One of the principal exports from Orense to our shores is the “Spanish onion.” This vegetable, in the words of a local housekeeper, “is often as large as a plate.” It grows plentifully in the valley of the Ulla, all round Padron, and in most of the low-lying valleys of Galicia.

Every kind of fruit known to Europe can be cultivated in Galicia. I have already stated that in all the lower valleys every peasant’s garden has its lemon tree, also oranges ripen well in the neighbourhood of Pontevedra and Noya, but they are never very large. During the fourteenth century an aromatic oil, or attar, was manufactured at Noya from orange flowers grown in the neighbourhood. The Spaniards called this oil atatiar, and it is probable that they learned the art of making it from their Moorish conquerors.

Fig trees are to be found wherever there are oranges. I saw particularly fine ones in some of the gardens; their growth was very sturdy, and not unlike that of the oak. In the vicinity of Tuy there are a good many olives scattered amongst the other trees, but there are no plantations of them. The needle-pointed cypress is also to be seen, but, as I have said, this tree is rarely found outside the gardens of the aristocracy.

Apples are produced in great variety: there is a small sweet russet—manzana parda; a large green apple with little black spots—tartiadillo; a pretty greenish-yellow apple that has its name from the town of Sarria near Lugo; a green apple as large as a football—tres en ramid (three on a branch); and another large green apple, wide at the base and rather tapering, very sweet—fada.

The finest pear for eating is considered to be the Urraca, which is small and dark green in colour. The fact that this variety has been named after Queen Urraca leads to the supposition that it originated in Galicia. Another pear, pera de manteca (butter pear), is of two kinds: de oro (golden) and de plata (silver); both these varieties are very large.

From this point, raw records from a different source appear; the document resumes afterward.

-- ==== Sys2Proof/Proofs/LineTimeEvents.lean ====
section
/-!
SUPPORT. What line time does besides its timers (chapter 11): the branch that each event takes under its guards.
-/
namespace Sys2Proof.Machine

/-! ## The backup root (R309) -/

theorem execBackupRootTakeover_takes {s : State} (hr : timeRole s = 2) (hb : s.tm.backup0 = false)
    (hz : s.tm.zeroAt + 1000000000 ≤ nsOf s)
    (hp : ∀ p < 24, ¬((pathOf s p).state = 2 ∧ (pathOf s p).stratum = 0)) :
    execBackupRootTakeover s =
      .next (timeTree { enterHoldover s with tm := { (enterHoldover s).tm with backup0 := true } }) := by
  have hnone : (List.range 24).any (fun p =>
      decide ((pathOf s p).state = 2) && decide ((pathOf s p).stratum = 0)) = false := by
    simpa using hp
  exact congrArg Host.Outcome.next (if_neg (by simp [hr, hb, hz, hnone]))

/-! ## External references (R315, R316) -/

section Reference
variable {s : State} (hr : timeRole s = 1)
include hr

/-- R315. Line time follows the PTP time of the master on the port and domain that are set. -/
theorem execPtpMessageReceive_follows {port : BitVec 4} {domain : Byte} (ptp : BitVec 96) (hsrc : timeSource s = 1) :
    let want := if flag (ltuCfg s) 27 then 6 else 0
    port.toNat = want → portMode s want = 3 → inService s want = true →
    domain.toNat = field (getReg s (ltuBase + 4)) 31 24 →
    execPtpMessageReceive port domain ptp s = .next (
      let t : State := { s with tm := { s.tm with srcOk := true, ptpAt := nsOf s } }
      timeTree (correct ((ptp.toNat : Int) - (epochNs t * 65536 : Nat) - t.tm.now) t)) := by
  intro want hport hmode hserv hdom
  simp only [want] at hport hmode hserv
  exact congrArg Host.Outcome.next (if_neg (by simp [hr, hsrc, hport, hmode, hserv, hdom]))

theorem execPtpMasterLoss_lost (hsrc : timeSource s = 1) (hok : s.tm.srcOk = true)
    (hat : s.tm.ptpAt + 3000000000 ≤ nsOf s) :
    execPtpMasterLoss s = .next (enterHoldover (bump { s with tm := { s.tm with srcOk := false } } (cLtu 0x118))) :=
  congrArg Host.Outcome.next (if_neg (by simp [hr, hsrc, hok, hat]))

variable (hsrc : timeSource s = 2)
include hsrc

/-- R316. The first edge after TIME_EPOCH is the second that it named. -/
theorem execPpsInEdge_named {sec nb : Nat} (hname : s.tm.ppsName = some (sec, nb)) (hnb : nb ≤ nsOf s)
    (hsec : epochNs s ≤ sec * 1000000000) :
    execPpsInEdge s = .next (ppsAccept sec (sec * 1000000000 - epochNs s) s) := by
  simp [execPpsInEdge, hr, hsrc, hname, Nat.not_lt.mpr hnb, Nat.not_lt.mpr hsec]

/-- R316. A later edge is a second later where it lies within 1 µs of its place, and otherwise fails the reference. -/
theorem execPpsInEdge_next {t : Nat} (hname : s.tm.ppsName = none) (hnext : s.tm.ppsNext = some t) :
    execPpsInEdge s = .next (
      if 65536 * 1000 < ((t * 65536 : Nat) - (s.tm.now : Int)).natAbs then ppsFail (bump s (cLtu 0x118))
      else ppsAccept (s.tm.ppsSec + 1) t s) := by
  simp only [execPpsInEdge, hr, hsrc, hname, hnext]
  rfl

theorem execPpsEdgeMissing_missed {t : Nat} (hnext : s.tm.ppsNext = some t) (ht : t + 1000 < nsOf s) :
    execPpsEdgeMissing s = .next (ppsFail { s with tm := { s.tm with
      ppsNext := some (t + 1000000000), ppsSec := s.tm.ppsSec + 1 } }) := by
  simp [execPpsEdgeMissing, hr, hsrc, hnext, Nat.not_le.mpr ht]

end Reference

/-! ## The outgoing pulse (R317) -/

theorem execPpsOutPulse_pulses {s : State} (hen : flag (ltuCfg s) 3 = true) (hst : 2 ≤ s.tm.state)
    (hsec : nsOf s % 1000000000 = 0) :
    execPpsOutPulse s = .next (emit (.pin 25 false) (emit (.pin 25 true) s)) :=
  congrArg Host.Outcome.next (if_pos (by simp [hen, hst, hsec]))

/-! ## Exchanges (R311) -/

section Exchange
variable {path : BitVec 5} {s : State} (hdue : (pathOf s path.toNat).due ≤ nsOf s)
include hdue

theorem execTimeExchangeSend_native (hp : path.toNat < 12) (hn : portNative s path.toNat = true)
    (hs : inService s path.toNat = true) :
    let t := beginExchange path.toNat s
    execTimeExchangeSend path s = .next (sendTimeFrame path.toNat (portOf t path.toNat).peer
      (timeBody false t.tm.stratum false t.tm.now 0 0) t) := by
  have hnipen : decide (16 ≤ path.toNat) = false := decide_eq_false (by omega)
  simp [execTimeExchangeSend, Nat.not_lt.mpr hdue, hp, hn, hs, hnipen]

theorem execTimeExchangeSend_nipen (hlo : 16 ≤ path.toNat) (hhi : path.toNat < 24)
    (hp : (pathOf s path.toNat).partner.1 = true) :
    let t := beginExchange path.toNat s
    execTimeExchangeSend path s = .next (sendPacket 6 16 (timePartner t path.toNat) (wNow t) 0 0 1 0
      (timeBody true t.tm.stratum false t.tm.now 0 0) t) := by
  have hnative : ¬path.toNat < 12 := by omega
  simp [execTimeExchangeSend, Nat.not_lt.mpr hdue, hnative, hlo, hhi, hp]

end Exchange

/-! ## The budget period (R320, R323, R325) -/

theorem execBudgetPeriodBoundary_ends {s : State} (hp : nsOf s % periodNs s = 0)
    (hsteer : s.tm.steer.natAbs ≤ periodNs s * 65536 / 5000) :
    execBudgetPeriodBoundary s = .next (
      let t := applyPeriod (applyBudget s)
      let u := if (List.range 8).any (fun k => (stackOf t k).level = 2) then bump t (bgtBase + 0x508) else t
      (List.range 12).foldl (fun v p => portPeriod p v) { u with bud := { u.bud with use := [], lent := [] } }) := by
  simp only [execBudgetPeriodBoundary, hp, Nat.not_lt.mpr hsteer, ne_eq, not_true_eq_false, if_false]

/-! ## The obligation -/

/-- Settles O44: under the guards of each event its command takes the branch stated above. -/
theorem timeEvents : Obligations.TimeEvents := by
  unfold Obligations.TimeEvents
  refine ⟨?takeover, ?ptp, ?ptpLoss, ?firstEdge, ?laterEdge, ?missing, ?pulse, ?ref10m, ?exchange, ?period⟩
  case takeover => exact fun s hr hb hz hp => execBackupRootTakeover_takes hr hb hz hp
  case ptp =>
    intro port domain ptp s want hr hsrc hport hmode hserv hdom
    exact execPtpMessageReceive_follows hr ptp hsrc hport hmode hserv hdom
  case ptpLoss => exact fun s hr hsrc hok hat => execPtpMasterLoss_lost hr hsrc hok hat
  case firstEdge => exact fun sec nb s hr hsrc hname hnb hsec => execPpsInEdge_named hr hsrc hname hnb hsec
  case laterEdge =>
    intro t s hr hsrc hname hnext
    have hedge := execPpsInEdge_next hr hsrc hname hnext
    exact ⟨fun hin => hedge.trans (congrArg Host.Outcome.next (if_neg (Nat.not_lt.mpr hin))),
      fun hout => hedge.trans (congrArg Host.Outcome.next (if_pos hout))⟩
  case missing => exact fun t s hr hsrc hnext ht => execPpsEdgeMissing_missed hr hsrc hnext ht
  case pulse => exact fun s hen hst hsec => execPpsOutPulse_pulses hen hst hsec
  case ref10m => exact fun present s => rfl
  case exchange =>
    intro path s p t body hdue
    exact ⟨execTimeExchangeSend_native hdue, execTimeExchangeSend_nipen hdue⟩
  case period => exact fun s hp hsteer => execBudgetPeriodBoundary_ends hp hsteer

end Sys2Proof.Machine
end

Then there is the pera de Judas, a large green pear, excellent for eating.

The earliest fruit is the wood strawberry, which is ripe about the middle of May. Cherries are plentiful in June, especially a large black one, very sweet—guinda. Later there are several kinds of greengages and plums: the claudia is greatly prized for preserving in syrup. Apricots and peaches also abound; one kind of peach, the pavia del revero, was selling in the local markets at fifteen dollars per hundred in 1906. Melons also do well here, especially the water melon, which is very plentiful. Medlars of two kinds are seen in the markets in great quantities, where they are sold at the equivalent of threepence a pound. The earliest grapes are a very small white kind, which ripen about the end of September, and sell at about sixpence a pound. Pomegranates grow in the warmer valleys; so far as I could make out, there are no almonds, though it is probable that these too, like the date and the banana, would thrive here if once introduced.

During the summer months the squares and public places are crowded with fruit-sellers, and the quantities of fruit they bring in from the country round are a sight to see.

Among the plants that interested me there was one called Torvisco (probably from the Latin Turviscus), which is known to us as the flax-leaved daphne. Its leaves are used by the peasants for catching trout. The fish nibble the leaves when they are placed in the stream, and are poisoned at once; whereupon they are taken out of the water and cooked for the table. It seems that this kind of poison does not in any way affect the wholesomeness of the fish for eating purposes.